* [EXERCISE GOAL]:
Take the lines below beginning at the line that has "let at_ (k : Nat)" and stopping after the line that has "let c := sig.take 48", and print them exactly as they are, with no other lines.

* [SUPPLIED MATERIAL]:

....

-- ==== Sys2Proof/Machine/Crypto.lean ====
section
/-! DEFINITION. The digest and the two signatures that the boot ROM checks (29 R458), which the spec names and does not write out: SHA-512 (FIPS 180-4), Ed25519 (RFC 8032) and ML-DSA-65 (FIPS 204, with SHAKE of FIPS 202). PRESUMED (log 72): all of it is taken from those standards. -/

namespace Sys2Proof.Machine

/-! ## SHA-512 -/

/-- The round constants. -/
def shaK : List DWord :=
  [0x428a2f98d728ae22, 0x7137449123ef65cd, 0xb5c0fbcfec4d3b2f, 0xe9b5dba58189dbbc, 0x3956c25bf348b538, 0x59f111f1b605d019, 0x923f82a4af194f9b, 0xab1c5ed5da6d8118] ++
  [0xd807aa98a3030242, 0x12835b0145706fbe, 0x243185be4ee4b28c, 0x550c7dc3d5ffb4e2, 0x72be5d74f27b896f, 0x80deb1fe3b1696b1, 0x9bdc06a725c71235, 0xc19bf174cf692694] ++
  [0xe49b69c19ef14ad2, 0xefbe4786384f25e3, 0x0fc19dc68b8cd5b5, 0x240ca1cc77ac9c65, 0x2de92c6f592b0275, 0x4a7484aa6ea6e483, 0x5cb0a9dcbd41fbd4, 0x76f988da831153b5] ++
  [0x983e5152ee66dfab, 0xa831c66d2db43210, 0xb00327c898fb213f, 0xbf597fc7beef0ee4, 0xc6e00bf33da88fc2, 0xd5a79147930aa725, 0x06ca6351e003826f, 0x142929670a0e6e70] ++
  [0x27b70a8546d22ffc, 0x2e1b21385c26c926, 0x4d2c6dfc5ac42aed, 0x53380d139d95b3df, 0x650a73548baf63de, 0x766a0abb3c77b2a8, 0x81c2c92e47edaee6, 0x92722c851482353b] ++
  [0xa2bfe8a14cf10364, 0xa81a664bbc423001, 0xc24b8b70d0f89791, 0xc76c51a30654be30, 0xd192e819d6ef5218, 0xd69906245565a910, 0xf40e35855771202a, 0x106aa07032bbd1b8] ++
  [0x19a4c116b8d2d0c8, 0x1e376c085141ab53, 0x2748774cdf8eeb99, 0x34b0bcb5e19b48a8, 0x391c0cb3c5c95a63, 0x4ed8aa4ae3418acb, 0x5b9cca4f7763e373, 0x682e6ff3d6b2b8a3] ++
  [0x748f82ee5defb2fc, 0x78a5636f43172f60, 0x84c87814a1f0ab72, 0x8cc702081a6439ec, 0x90befffa23631e28, 0xa4506cebde82bde9, 0xbef9a3f7b2c67915, 0xc67178f2e372532b] ++
  [0xca273eceea26619c, 0xd186b8c721c0c207, 0xeada7dd6cde0eb1e, 0xf57d4f7fee6ed178, 0x06f067aa72176fba, 0x0a637dc5a2c898a6, 0x113f9804bef90dae, 0x1b710b35131c471b] ++
  [0x28db77f523047d84, 0x32caab7b40c72493, 0x3c9ebe0a15c9bebc, 0x431d67c49c100d4c, 0x4cc5d4becb3e42b6, 0x597f299cfc657e2a, 0x5fcb6fab3ad6faec, 0x6c44198c4a475817]

/-- The first chaining value. -/
def shaStart : List DWord :=
  [0x6a09e667f3bcc908, 0xbb67ae8584caa73b, 0x3c6ef372fe94f82b, 0xa54ff53a5f1d36f1, 0x510e527fade682d1, 0x9b05688c2b3e6c1f, 0x1f83d9abfb41bd6b, 0x5be0cd19137e2179]

/-- Word k of a list. -/
def lane (l : List DWord) (k : Nat) : DWord := (l[k]?).getD 0

/-- The message schedule, latest word first: 16 words of the block, then as many more as are asked for. -/
def shaSchedule : Nat → List DWord → List DWord
  | 0, l => l
  | n + 1, l =>
    let w (k : Nat) : DWord := lane l (k - 1)
    let s0 := (w 15).rotateRight 1 ^^^ (w 15).rotateRight 8 ^^^ (w 15 >>> 7)
    let s1 := (w 2).rotateRight 19 ^^^ (w 2).rotateRight 61 ^^^ (w 2 >>> 6)
    shaSchedule n ((s1 + w 7 + s0 + w 16) :: l)

/-- One round, with its constant and its word of the schedule. -/
def shaRound (v : List DWord) (kw : DWord × DWord) : List DWord :=
  match v with
  | [a, b, c, d, e, f, g, h] =>
    let t1 := h + (e.rotateRight 14 ^^^ e.rotateRight 18 ^^^ e.rotateRight 41) + ((e &&& f) ^^^ (~~~e &&& g)) + kw.1 + kw.2
    let t2 := (a.rotateRight 28 ^^^ a.rotateRight 34 ^^^ a.rotateRight 39) + ((a &&& b) ^^^ (a &&& c) ^^^ (b &&& c))
    [t1 + t2, a, b, c, d + t1, e, f, g]
  | v => v

/-- Bytes as a number, the first the most significant. -/
def beNat (l : List Byte) : Nat := l.foldl (fun n b => 256 * n + b.toNat) 0
/-- Bytes as a number, the first the least significant. -/
def leNat (l : List Byte) : Nat := l.foldr (fun b n => b.toNat + 256 * n) 0
/-- A number as n bytes, the most significant first. -/
def beBytes (n v : Nat) : List Byte := (leBytes n v).reverse
/-- Piece k of m bytes. -/
def piece (m k : Nat) (l : List Byte) : List Byte := (l.drop (m * k)).take m

/-- One block of 128 bytes. -/
def shaBlock (h : List DWord) (b : List Byte) : List DWord :=
  let w := ((List.range 16).map fun k => BitVec.ofNat 64 (beNat (piece 8 k b))).reverse
  ((shaK.zip (shaSchedule 64 w).reverse).foldl shaRound h).zipWith (· + ·) h

/-- SHA-512 as its 64 bytes. -/
def sha512 (m : List Byte) : List Byte :=
  let n := m.length
  let p := m ++ [0x80#8] ++ List.replicate ((239 - n % 128) % 128) 0#8 ++ beBytes 16 (8 * n)
  ((List.range (p.length / 128)).foldl (fun h k => shaBlock h (piece 128 k p)) shaStart).flatMap fun w => beBytes 8 w.toNat

/-! ## SHAKE (FIPS 202) -/

/-- The round constants of Keccak-f[1600]. -/
def keccakRc : List DWord :=
  [0x0000000000000001, 0x0000000000008082, 0x800000000000808a, 0x8000000080008000, 0x000000000000808b, 0x0000000080000001, 0x8000000080008081, 0x8000000000008009] ++
  [0x000000000000008a, 0x0000000000000088, 0x0000000080008009, 0x000000008000000a, 0x000000008000808b, 0x800000000000008b, 0x8000000000008089, 0x8000000000008003] ++
  [0x8000000000008002, 0x8000000000000080, 0x000000000000800a, 0x800000008000000a, 0x8000000080008081, 0x8000000000008080, 0x0000000080000001, 0x8000000080008008]

/-- The rotation of lane x + 5y. -/
def keccakRot : List Nat := [0, 1, 62, 28, 27] ++ [36, 44, 6, 55, 20] ++ [3, 10, 43, 25, 39] ++ [41, 45, 15, 21, 8] ++ [18, 2, 61, 56, 14]

/-- One round of Keccak-f[1600] on the 25 lanes x + 5y. -/
def keccakRound (a : List DWord) (rc : DWord) : List DWord :=
  let c := (List.range 5).map fun x => lane a x ^^^ lane a (x + 5) ^^^ lane a (x + 10) ^^^ lane a (x + 15) ^^^ lane a (x + 20)
  let d := (List.range 5).map fun x => lane c ((x + 4) % 5) ^^^ (lane c ((x + 1) % 5)).rotateLeft 1
  let t := a.zipIdx.map fun (v, i) => v ^^^ lane d (i % 5)
  -- lane (x, y) of the result of rho and pi is lane (x + 3y, x) of t, turned
  let b := (List.range 25).map fun i => let j := (i % 5 + 3 * (i / 5)) % 5 + 5 * (i % 5); (lane t j).rotateLeft ((keccakRot[j]?).getD 0)
  let e := (List.range 25).map fun i => lane b i ^^^ (~~~(lane b (i / 5 * 5 + (i + 1) % 5)) &&& lane b (i / 5 * 5 + (i + 2) % 5))
  e.zipIdx.map fun (v, i) => if i == 0 then v ^^^ rc else v
/-- Keccak-f[1600]. -/
def keccak (a : List DWord) : List DWord := keccakRc.foldl keccakRound a

/-- Squeeze n blocks of `rate` bytes. -/
def squeeze (rate : Nat) : Nat → List DWord → List Byte
  | 0, _ => []
  | n + 1, a => (a.flatMap fun w => leBytes 8 w.toNat).take rate ++ squeeze rate n (keccak a)

/-- SHAKE with a rate in bytes (168 for SHAKE128, 136 for SHAKE256): its first n bytes of output. -/
def shake (rate n : Nat) (m : List Byte) : List Byte :=
  let pad := rate - m.length % rate
  let p := m ++ (if pad == 1 then [0x9F#8] else [0x1F#8] ++ List.replicate (pad - 2) 0#8 ++ [0x80#8])
  let st := (List.range (p.length / rate)).foldl (fun a k =>
    let b := piece rate k p
    keccak (a.zipIdx.map fun (v, i) => v ^^^ BitVec.ofNat 64 (leNat (piece 8 i b)))) (List.replicate 25 0)
  (squeeze rate ((n + rate - 1) / rate) st).take n

/-! ## Ed25519 (RFC 8032) -/

/-- b to the power of e modulo m, over n bits of e. -/
def powMod (m b : Nat) : Nat → Nat → Nat
  | 0, _ => 1 % m
  | n + 1, e => let r := powMod m b n (e / 2); if e % 2 = 1 then r * r % m * b % m else r * r % m

/-- The field's prime, the order of the base point, d of the curve, a square root of -1. -/
def edP : Nat := 2 ^ 255 - 19
def edL : Nat := 2 ^ 252 + 27742317777372353535851937790883648493
def edD : Nat := 37095705934669439343138083508754565189542113879843219016388785533085940283555
def edI : Nat := powMod edP 2 255 ((edP - 1) / 4)

/-- A point in extended coordinates. -/
structure EdPoint where
  x : Nat
  y : Nat
  z : Nat
  t : Nat
deriving DecidableEq, Repr

/-- The sum of two points. -/
def EdPoint.add (p q : EdPoint) : EdPoint :=
  let m (u v : Nat) : Nat := u * v % edP
  let sub (u v : Nat) : Nat := (u + edP - v) % edP
  let a := m (sub p.y p.x) (sub q.y q.x); let b := m ((p.y + p.x) % edP) ((q.y + q.x) % edP)
  let c := m (m (2 * p.t) q.t) edD; let d := m (2 * p.z) q.z
  let e := sub b a; let f := sub d c; let g := (d + c) % edP; let h := (b + a) % edP
  ⟨m e f, m g h, m f g, m e h⟩
/-- k times a point, over n bits of k. -/
def EdPoint.mul (p : EdPoint) : Nat → Nat → EdPoint
  | 0, _ => ⟨0, 1, 1, 0⟩
  | n + 1, k => let r := p.mul n (k / 2); let r2 := r.add r; if k % 2 = 1 then r2.add p else r2
/-- Two points are the same. -/
def EdPoint.same (p q : EdPoint) : Bool := p.x * q.z % edP == q.x * p.z % edP && p.y * q.z % edP == q.y * p.z % edP

/-- The point that 32 bytes encode, if they do. -/
def edDecode (l : List Byte) : Option EdPoint :=
  let n := leNat l; let y := n % 2 ^ 255; let sign := n / 2 ^ 255 % 2
  if y ≥ edP then none
  else
    let u := (y * y + edP - 1) % edP; let v := (edD * (y * y) + 1) % edP
    -- a candidate square root of u / v
    let x0 := u * powMod edP v 255 3 % edP * powMod edP (u * powMod edP v 255 7 % edP) 255 ((edP - 5) / 8) % edP
    let x1 := if v * x0 * x0 % edP == u then some x0 else if v * x0 * x0 % edP == (edP - u) % edP then some (x0 * edI % edP) else none
    x1.bind fun x => if x == 0 && sign == 1 then none else
      let x := if x % 2 == sign then x else edP - x
      some ⟨x, y, 1, x * y % edP⟩

/-- The base point: y is 4/5, x even. -/
def edBase : Option EdPoint := edDecode (leBytes 32 (4 * powMod edP 5 255 (edP - 2) % edP))

/-- A signature of 64 bytes over a message verifies under a key of 32. -/
def verifyEd (key m sig : List Byte) : Bool :=
  let r := sig.take 32; let s := leNat (sig.drop 32)
  sig.length == 64 && decide (s < edL) &&
  match edDecode key, edDecode r, edBase with
  | some a, some p, some b =>
    let k := leNat (sha512 (r ++ key ++ m)) % edL
    ((b.mul 256 s).mul 4 8).same ((p.add (a.mul 256 k)).mul 4 8)
  | _, _, _ => false

/-! ## ML-DSA-65 (FIPS 204) -/

/-- The modulus; 2 times gamma2; gamma1. -/
def mlQ : Nat := 8380417
def mlTwoG : Nat := 523776
def mlG1 : Nat := 524288

/-- Bit string of bytes cut into n numbers of w bits. -/
def unpackBits (w n : Nat) (l : List Byte) : List Nat := let v := leNat l; (List.range n).map fun k => v / 2 ^ (w * k) % 2 ^ w
/-- Numbers of w bits packed into bytes. -/
def packBits (w : Nat) (l : List Nat) : List Byte := leBytes ((w * l.length + 7) / 8) (l.foldr (fun x n => x + 2 ^ w * n) 0)

/-- The eight bits of a number reversed. -/
def rev8 (k : Nat) : Nat := (List.range 8).foldl (fun n j => 2 * n + k / 2 ^ j % 2) 0
/-- The powers of 1753, a 512th root of 1. -/
def mlRoots : List Nat := (List.range 512).foldl (fun l _ => match l with | x :: _ => x * 1753 % mlQ :: l | [] => [1]) [] |>.reverse
/-- The values of a polynomial at the roots 1753^(2 rev8(i) + 1). -/
def ntt (f : List Nat) : List Nat :=
  let r := mlRoots.toArray
  (List.range 256).map fun i => let s := 2 * rev8 i + 1; (f.zipIdx.foldl (fun a (c, j) => a + c * (r[s * j % 512]?).getD 0) 0) % mlQ
/-- The polynomial with those values. -/
def nttInv (g : List Nat) : List Nat :=
  let r := mlRoots.toArray; let h := g.zipIdx.map fun (c, i) => (c, 2 * rev8 i + 1)
  (List.range 256).map fun j => (h.foldl (fun a (c, s) => a + c * (r[(512 - s * j % 512) % 512]?).getD 0) 0) % mlQ * 8347681 % mlQ

/-- A polynomial of the matrix A, by its values, from its seed. -/
def mlReject (seed : List Byte) : List Nat :=
  let b := shake 168 4032 seed
  (((List.range 1344).map fun k => leNat (piece 3 k b) % 2 ^ 23).filter (· < mlQ)).take 256

/-- The challenge: 49 coefficients of 1 or -1. -/
def sampleBall (c : List Byte) : List Nat :=
  let b := shake 136 1088 c; let signs := leNat (b.take 8)
  let r := (List.range 49).foldl (fun (acc : List Nat × List Byte) k =>
    let i := 207 + k
    let rest := acc.2.dropWhile fun x => decide (i < x.toNat)
    let j := match rest with | x :: _ => x.toNat | [] => 0
    let moved := acc.1.set i ((acc.1[j]?).getD 0)
    (moved.set j (if signs / 2 ^ k % 2 == 1 then mlQ - 1 else 1), rest.drop 1)) (List.replicate 256 0, b.drop 8)
  r.1

/-- The hints of six polynomials, each the places of its ones; none where the encoding is not the one of a hint. -/
def unpackHint (y : List Byte) : Option (List (List Nat)) :=
  let at_ (k : Nat) : Nat := ((y[k]?).getD 0).toNat
  let r := (List.range 6).foldl (fun (o : Option (List (List Nat) × Nat)) i => o.bind fun (l, from_) =>
    let upTo := at_ (55 + i)
    if upTo < from_ || 55 < upTo then none
    else
      let places := (List.range (upTo - from_)).map fun k => at_ (from_ + k)
      if (places.zip (places.drop 1)).all fun p => decide (p.1 < p.2) then some (l ++ [places], upTo) else none) (some ([], 0))
  r.bind fun (l, n) => if (List.range (55 - n)).all fun k => at_ (n + k) == 0 then some l else none

/-- The high part of a coefficient, corrected by its hint. -/
def useHint (h : Bool) (r : Nat) : Nat :=
  let low := r % mlTwoG; let pos := decide (0 < low) && decide (low ≤ mlTwoG / 2)
  -- the centred remainder is `low`, or below 0 when `low` passes half of the modulus
  let up := if low ≤ mlTwoG / 2 then r - low else r - low + mlTwoG
  let r1 := if up == mlQ - 1 then 0 else up / mlTwoG
  let pos := pos && up != mlQ - 1
  if !h then r1 else if pos then (r1 + 1) % 16 else (r1 + 15) % 16

/-- A signature of 3,309 bytes over a message, with an empty context string, verifies under a key of 1,952. -/
def verifyMl (key m sig : List Byte) : Bool :=
  let rho := key.take 32
  let t1 := (List.range 6).map fun i => unpackBits 10 256 (((key.drop 32).drop (320 * i)).take 320)
  let c := sig.take 48
  let z := (List.range 5).map fun i => (unpackBits 20 256 (((sig.drop 48).drop (640 * i)).take 640)).map fun (x : Nat) => (mlG1 : Int) - x
  let short := z.all fun p => p.all fun x => decide (x.natAbs < mlG1 - 196)
  match unpackHint (sig.drop 3248) with
  | none => false
  | some h =>
    let mu := shake 136 64 (shake 136 64 key ++ [0#8, 0#8] ++ m)
    let ch := ntt (sampleBall c)
    let zh := z.map fun p => ntt (p.map fun x => (x % (mlQ : Int)).toNat)
    let w := (t1.zipIdx).map fun (t, i) =>
      let az := (zh.zipIdx).foldl (fun (acc : List Nat) (p, j) => acc.zipWith (· + ·) ((mlReject (rho ++ [BitVec.ofNat 8 j, BitVec.ofNat 8 i])).zipWith (· * ·) p)) (List.replicate 256 0)
      let ct := ch.zipWith (fun a b => a * b % mlQ) (ntt (t.map (· * 8192)))
      nttInv (az.zipWith (fun a b => (a + mlQ - b) % mlQ) ct)
    let w1 := (w.zip h).flatMap fun (p, ones) => packBits 4 (p.zipIdx.map fun (x, k) => useHint (ones.contains k) x)
    sig.length == 3309 && key.length == 1952 && short && shake 136 48 (mu ++ w1) == c

end Sys2Proof.Machine
end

....

* [OUTPUT FOR THIS EXERCISE]:
  let at_ (k : Nat) : Nat := ((y[k]?).getD 0).toNat
  let r := (List.range 6).foldl (fun (o : Option (List (List Nat) × Nat)) i => o.bind fun (l, from_) =>
    let upTo := at_ (55 + i)
    if upTo < from_ || 55 < upTo then none
    else
      let places := (List.range (upTo - from_)).map fun k => at_ (from_ + k)
      if (places.zip (places.drop 1)).all fun p => decide (p.1 < p.2) then some (l ++ [places], upTo) else none) (some ([], 0))
  r.bind fun (l, n) => if (List.range (55 - n)).all fun k => at_ (n + k) == 0 then some l else none

/-- The high part of a coefficient, corrected by its hint. -/
def useHint (h : Bool) (r : Nat) : Nat :=
  let low := r % mlTwoG; let pos := decide (0 < low) && decide (low ≤ mlTwoG / 2)
  -- the centred remainder is `low`, or below 0 when `low` passes half of the modulus
  let up := if low ≤ mlTwoG / 2 then r - low else r - low + mlTwoG
  let r1 := if up == mlQ - 1 then 0 else up / mlTwoG
  let pos := pos && up != mlQ - 1
  if !h then r1 else if pos then (r1 + 1) % 16 else (r1 + 15) % 16

/-- A signature of 3,309 bytes over a message, with an empty context string, verifies under a key of 1,952. -/
def verifyMl (key m sig : List Byte) : Bool :=
  let rho := key.take 32
  let t1 := (List.range 6).map fun i => unpackBits 10 256 (((key.drop 32).drop (320 * i)).take 320)
  let c := sig.take 48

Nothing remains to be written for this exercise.